**DIRECTIONS FOR THIS TASK:** Among the records that follow, how many lines include the string "Pairwise"? Only the number is wanted.

-- RECORDS FOR THIS TASK follows --

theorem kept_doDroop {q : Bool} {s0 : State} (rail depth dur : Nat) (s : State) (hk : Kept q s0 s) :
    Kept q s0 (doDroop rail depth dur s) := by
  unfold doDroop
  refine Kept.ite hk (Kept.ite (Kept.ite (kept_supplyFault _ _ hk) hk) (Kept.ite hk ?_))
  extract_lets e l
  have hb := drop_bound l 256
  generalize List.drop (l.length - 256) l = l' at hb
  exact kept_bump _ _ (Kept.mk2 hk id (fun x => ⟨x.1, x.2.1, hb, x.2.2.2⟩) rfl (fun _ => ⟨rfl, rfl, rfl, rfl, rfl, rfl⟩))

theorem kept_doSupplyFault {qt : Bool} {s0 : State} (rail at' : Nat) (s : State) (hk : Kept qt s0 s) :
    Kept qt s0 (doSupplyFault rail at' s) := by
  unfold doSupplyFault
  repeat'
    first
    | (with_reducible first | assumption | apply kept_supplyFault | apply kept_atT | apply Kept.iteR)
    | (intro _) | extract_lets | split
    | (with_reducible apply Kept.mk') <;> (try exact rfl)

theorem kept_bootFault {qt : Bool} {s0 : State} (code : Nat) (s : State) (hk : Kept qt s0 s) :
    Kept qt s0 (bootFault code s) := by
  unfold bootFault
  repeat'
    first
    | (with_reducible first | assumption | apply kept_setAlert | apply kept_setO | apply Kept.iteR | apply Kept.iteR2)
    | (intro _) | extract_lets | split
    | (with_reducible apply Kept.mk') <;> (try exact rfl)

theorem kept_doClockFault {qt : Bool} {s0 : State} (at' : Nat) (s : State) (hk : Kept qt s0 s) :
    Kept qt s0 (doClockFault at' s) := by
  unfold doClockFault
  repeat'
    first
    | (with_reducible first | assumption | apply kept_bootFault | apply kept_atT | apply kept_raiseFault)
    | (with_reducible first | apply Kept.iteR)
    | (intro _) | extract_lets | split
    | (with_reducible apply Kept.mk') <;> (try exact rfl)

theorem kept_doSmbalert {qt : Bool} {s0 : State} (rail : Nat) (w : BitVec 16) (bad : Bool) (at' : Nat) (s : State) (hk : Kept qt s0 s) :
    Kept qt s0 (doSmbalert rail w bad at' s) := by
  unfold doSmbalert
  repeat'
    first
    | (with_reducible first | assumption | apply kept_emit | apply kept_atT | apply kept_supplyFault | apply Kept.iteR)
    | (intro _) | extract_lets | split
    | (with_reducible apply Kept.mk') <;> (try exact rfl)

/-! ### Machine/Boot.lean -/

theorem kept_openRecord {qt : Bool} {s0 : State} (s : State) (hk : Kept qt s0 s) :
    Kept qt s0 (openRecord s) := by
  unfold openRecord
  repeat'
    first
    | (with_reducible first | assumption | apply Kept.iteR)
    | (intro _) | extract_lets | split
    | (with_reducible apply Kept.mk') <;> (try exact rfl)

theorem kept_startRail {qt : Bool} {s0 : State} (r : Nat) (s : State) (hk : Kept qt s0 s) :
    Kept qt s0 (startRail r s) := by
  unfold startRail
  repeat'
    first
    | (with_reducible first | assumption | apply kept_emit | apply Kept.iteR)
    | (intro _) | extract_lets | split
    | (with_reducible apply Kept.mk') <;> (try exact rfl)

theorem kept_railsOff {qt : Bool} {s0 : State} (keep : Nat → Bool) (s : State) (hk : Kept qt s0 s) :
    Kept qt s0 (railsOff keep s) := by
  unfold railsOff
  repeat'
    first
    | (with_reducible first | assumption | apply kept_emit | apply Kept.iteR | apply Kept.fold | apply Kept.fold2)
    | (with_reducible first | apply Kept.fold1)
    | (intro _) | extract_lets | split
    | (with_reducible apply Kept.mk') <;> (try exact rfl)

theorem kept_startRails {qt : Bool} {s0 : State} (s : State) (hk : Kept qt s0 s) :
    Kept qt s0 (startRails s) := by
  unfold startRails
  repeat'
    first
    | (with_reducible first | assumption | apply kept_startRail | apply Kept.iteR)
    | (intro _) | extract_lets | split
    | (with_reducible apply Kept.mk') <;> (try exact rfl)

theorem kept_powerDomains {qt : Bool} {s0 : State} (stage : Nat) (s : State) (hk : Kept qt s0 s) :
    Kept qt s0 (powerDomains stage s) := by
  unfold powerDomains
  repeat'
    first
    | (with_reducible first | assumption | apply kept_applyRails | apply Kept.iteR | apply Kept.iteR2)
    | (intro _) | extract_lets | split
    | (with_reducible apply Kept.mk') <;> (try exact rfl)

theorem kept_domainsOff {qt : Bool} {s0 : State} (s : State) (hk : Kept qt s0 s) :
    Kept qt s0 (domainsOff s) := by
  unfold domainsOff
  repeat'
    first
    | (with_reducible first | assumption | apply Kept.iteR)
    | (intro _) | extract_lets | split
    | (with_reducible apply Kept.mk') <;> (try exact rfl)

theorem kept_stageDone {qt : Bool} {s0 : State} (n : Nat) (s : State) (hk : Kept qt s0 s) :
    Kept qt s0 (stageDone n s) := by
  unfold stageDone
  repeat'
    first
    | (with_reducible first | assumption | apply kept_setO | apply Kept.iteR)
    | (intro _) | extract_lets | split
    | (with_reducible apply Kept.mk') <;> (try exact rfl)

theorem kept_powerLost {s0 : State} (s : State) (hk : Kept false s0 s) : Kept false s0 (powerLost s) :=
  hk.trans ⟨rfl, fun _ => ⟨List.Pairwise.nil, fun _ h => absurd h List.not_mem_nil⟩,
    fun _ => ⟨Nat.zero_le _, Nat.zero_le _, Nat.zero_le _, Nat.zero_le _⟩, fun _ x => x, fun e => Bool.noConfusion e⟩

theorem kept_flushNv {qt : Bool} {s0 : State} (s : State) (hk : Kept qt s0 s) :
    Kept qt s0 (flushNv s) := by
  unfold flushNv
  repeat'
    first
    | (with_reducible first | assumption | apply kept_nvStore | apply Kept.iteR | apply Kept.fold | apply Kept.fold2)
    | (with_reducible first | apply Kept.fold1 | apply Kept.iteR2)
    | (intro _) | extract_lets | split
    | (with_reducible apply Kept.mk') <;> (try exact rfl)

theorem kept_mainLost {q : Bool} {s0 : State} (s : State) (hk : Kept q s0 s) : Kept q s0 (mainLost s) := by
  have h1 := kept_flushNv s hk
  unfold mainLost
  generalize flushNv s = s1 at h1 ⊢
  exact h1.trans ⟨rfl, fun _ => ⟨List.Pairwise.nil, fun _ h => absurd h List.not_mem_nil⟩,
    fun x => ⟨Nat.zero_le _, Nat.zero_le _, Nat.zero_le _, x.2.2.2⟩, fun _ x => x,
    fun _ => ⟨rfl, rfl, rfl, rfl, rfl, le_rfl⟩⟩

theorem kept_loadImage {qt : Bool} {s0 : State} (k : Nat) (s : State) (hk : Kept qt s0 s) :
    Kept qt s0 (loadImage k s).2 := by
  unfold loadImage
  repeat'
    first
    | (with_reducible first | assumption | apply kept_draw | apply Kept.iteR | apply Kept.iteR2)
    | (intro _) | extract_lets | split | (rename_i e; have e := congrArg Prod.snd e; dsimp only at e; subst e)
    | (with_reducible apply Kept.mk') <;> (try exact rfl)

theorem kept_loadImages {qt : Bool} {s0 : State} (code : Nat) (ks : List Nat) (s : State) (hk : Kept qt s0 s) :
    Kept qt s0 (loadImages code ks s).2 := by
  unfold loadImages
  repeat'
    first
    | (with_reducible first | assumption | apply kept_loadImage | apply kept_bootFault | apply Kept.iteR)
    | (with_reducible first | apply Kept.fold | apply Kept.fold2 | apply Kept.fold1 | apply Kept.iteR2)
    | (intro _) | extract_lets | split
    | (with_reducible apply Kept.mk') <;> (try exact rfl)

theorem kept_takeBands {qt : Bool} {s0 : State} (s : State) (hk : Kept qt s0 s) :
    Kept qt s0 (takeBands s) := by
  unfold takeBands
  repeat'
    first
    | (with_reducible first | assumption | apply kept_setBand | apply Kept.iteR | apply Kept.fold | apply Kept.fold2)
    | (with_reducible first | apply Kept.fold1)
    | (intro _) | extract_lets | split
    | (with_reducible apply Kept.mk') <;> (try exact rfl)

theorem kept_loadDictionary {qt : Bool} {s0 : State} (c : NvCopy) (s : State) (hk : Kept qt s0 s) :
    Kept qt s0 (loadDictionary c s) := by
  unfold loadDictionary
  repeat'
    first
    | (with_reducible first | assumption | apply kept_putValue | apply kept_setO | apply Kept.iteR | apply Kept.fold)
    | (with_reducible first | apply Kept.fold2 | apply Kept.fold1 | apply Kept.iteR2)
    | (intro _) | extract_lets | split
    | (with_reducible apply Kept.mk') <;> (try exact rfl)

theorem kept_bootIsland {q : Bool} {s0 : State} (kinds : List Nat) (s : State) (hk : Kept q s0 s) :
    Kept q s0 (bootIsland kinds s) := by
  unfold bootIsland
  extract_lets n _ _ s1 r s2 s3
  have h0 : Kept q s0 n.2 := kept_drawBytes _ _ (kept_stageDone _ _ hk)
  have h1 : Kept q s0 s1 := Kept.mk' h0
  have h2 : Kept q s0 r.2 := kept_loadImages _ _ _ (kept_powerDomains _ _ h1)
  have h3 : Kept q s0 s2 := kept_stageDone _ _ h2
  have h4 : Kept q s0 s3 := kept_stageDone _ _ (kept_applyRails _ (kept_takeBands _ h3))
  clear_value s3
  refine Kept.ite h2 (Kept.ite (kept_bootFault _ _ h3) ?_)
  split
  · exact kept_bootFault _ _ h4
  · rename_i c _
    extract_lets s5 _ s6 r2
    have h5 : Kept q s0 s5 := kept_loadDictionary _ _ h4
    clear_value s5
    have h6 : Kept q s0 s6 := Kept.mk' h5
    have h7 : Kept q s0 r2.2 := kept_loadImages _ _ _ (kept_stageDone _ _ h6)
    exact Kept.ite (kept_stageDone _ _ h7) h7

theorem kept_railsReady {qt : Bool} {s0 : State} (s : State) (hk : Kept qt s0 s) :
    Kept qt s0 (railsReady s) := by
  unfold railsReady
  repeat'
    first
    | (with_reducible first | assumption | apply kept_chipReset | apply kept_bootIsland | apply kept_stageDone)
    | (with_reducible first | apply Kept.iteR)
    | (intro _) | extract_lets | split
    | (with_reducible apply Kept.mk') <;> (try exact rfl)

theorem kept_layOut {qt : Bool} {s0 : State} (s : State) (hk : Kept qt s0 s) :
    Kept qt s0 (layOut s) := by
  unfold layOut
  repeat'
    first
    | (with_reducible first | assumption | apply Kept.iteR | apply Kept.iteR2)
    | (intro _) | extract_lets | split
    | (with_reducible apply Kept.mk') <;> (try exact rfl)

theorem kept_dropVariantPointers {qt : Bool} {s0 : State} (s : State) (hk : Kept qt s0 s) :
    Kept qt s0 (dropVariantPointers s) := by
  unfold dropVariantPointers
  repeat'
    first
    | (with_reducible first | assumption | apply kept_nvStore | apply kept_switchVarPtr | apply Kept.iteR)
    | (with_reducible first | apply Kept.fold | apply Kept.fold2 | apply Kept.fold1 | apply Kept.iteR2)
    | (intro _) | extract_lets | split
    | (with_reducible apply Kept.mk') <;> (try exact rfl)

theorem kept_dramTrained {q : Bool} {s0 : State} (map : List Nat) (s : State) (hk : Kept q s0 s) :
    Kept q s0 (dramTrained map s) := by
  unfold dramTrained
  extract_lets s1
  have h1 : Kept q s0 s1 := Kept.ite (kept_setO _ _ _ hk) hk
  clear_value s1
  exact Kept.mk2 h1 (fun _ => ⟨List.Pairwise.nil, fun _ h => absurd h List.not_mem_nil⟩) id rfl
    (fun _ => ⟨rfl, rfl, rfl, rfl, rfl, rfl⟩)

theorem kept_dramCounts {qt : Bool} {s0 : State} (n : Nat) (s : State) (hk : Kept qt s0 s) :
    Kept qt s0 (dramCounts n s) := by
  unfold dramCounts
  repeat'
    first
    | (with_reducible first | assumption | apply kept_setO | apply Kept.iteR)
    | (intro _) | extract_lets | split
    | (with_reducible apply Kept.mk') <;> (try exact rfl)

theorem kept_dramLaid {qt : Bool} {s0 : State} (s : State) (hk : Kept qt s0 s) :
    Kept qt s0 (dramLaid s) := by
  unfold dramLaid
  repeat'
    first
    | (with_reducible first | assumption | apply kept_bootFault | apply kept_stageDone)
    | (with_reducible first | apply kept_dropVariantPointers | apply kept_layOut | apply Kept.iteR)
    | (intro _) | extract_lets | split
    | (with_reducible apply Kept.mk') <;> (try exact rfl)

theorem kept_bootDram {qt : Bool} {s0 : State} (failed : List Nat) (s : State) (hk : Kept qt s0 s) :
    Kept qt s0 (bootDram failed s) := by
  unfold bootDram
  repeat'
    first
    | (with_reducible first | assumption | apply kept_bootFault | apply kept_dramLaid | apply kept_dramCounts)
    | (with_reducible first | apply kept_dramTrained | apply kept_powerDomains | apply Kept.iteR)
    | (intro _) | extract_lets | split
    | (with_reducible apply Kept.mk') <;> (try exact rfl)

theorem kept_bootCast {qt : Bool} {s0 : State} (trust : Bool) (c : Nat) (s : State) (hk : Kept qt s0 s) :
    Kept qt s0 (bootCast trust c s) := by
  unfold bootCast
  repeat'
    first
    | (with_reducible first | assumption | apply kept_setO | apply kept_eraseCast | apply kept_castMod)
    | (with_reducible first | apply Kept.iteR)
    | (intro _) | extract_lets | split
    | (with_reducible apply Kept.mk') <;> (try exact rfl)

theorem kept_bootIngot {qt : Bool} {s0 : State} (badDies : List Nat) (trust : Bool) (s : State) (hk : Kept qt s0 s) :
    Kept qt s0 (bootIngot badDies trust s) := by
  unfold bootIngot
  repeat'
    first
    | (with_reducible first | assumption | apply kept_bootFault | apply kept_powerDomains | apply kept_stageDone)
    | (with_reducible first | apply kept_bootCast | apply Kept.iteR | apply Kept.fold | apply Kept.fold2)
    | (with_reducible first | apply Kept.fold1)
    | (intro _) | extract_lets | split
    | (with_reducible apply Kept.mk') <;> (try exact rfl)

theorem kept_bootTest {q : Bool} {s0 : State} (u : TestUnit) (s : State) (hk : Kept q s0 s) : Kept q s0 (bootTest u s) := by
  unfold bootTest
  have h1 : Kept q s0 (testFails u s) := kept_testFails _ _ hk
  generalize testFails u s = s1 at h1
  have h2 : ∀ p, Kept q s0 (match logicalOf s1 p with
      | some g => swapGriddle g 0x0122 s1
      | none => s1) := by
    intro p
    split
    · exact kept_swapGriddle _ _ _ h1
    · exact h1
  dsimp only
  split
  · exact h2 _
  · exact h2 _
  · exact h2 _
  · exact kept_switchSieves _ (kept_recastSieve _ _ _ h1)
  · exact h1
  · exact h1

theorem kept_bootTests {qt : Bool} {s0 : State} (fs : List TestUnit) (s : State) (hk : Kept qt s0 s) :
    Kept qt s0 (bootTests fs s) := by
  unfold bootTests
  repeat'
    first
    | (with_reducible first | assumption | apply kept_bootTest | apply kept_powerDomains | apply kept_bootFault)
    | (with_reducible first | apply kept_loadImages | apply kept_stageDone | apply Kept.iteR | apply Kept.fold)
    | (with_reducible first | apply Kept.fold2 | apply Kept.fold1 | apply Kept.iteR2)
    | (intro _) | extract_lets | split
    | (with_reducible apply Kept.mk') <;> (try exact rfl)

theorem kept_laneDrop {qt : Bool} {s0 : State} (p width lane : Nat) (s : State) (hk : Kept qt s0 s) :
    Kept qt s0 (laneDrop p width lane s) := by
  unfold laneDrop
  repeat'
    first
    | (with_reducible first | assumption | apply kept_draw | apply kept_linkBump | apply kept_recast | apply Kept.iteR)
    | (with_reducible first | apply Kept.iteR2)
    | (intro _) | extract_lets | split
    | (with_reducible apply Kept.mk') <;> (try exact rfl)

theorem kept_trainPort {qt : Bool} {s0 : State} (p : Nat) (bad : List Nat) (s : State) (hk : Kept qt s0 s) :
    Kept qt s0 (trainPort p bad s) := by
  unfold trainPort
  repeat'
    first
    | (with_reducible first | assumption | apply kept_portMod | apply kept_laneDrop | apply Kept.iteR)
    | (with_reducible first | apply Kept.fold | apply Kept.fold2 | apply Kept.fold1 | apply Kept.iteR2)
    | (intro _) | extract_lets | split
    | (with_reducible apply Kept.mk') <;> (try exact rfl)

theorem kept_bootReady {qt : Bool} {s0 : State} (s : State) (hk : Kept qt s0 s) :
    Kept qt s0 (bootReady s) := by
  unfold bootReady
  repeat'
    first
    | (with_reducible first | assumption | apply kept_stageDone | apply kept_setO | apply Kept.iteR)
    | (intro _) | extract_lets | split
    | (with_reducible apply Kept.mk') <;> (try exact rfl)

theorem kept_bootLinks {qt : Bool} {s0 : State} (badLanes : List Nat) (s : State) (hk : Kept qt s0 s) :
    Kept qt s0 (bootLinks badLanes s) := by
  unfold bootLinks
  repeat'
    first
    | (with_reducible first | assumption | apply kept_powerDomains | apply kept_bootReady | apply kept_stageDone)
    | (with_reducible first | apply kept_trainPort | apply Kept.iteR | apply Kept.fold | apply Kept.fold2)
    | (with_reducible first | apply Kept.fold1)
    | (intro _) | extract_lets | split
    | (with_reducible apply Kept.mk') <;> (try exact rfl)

-- RECORDS FOR THIS TASK concluded --

**ANSWER BOX:** 3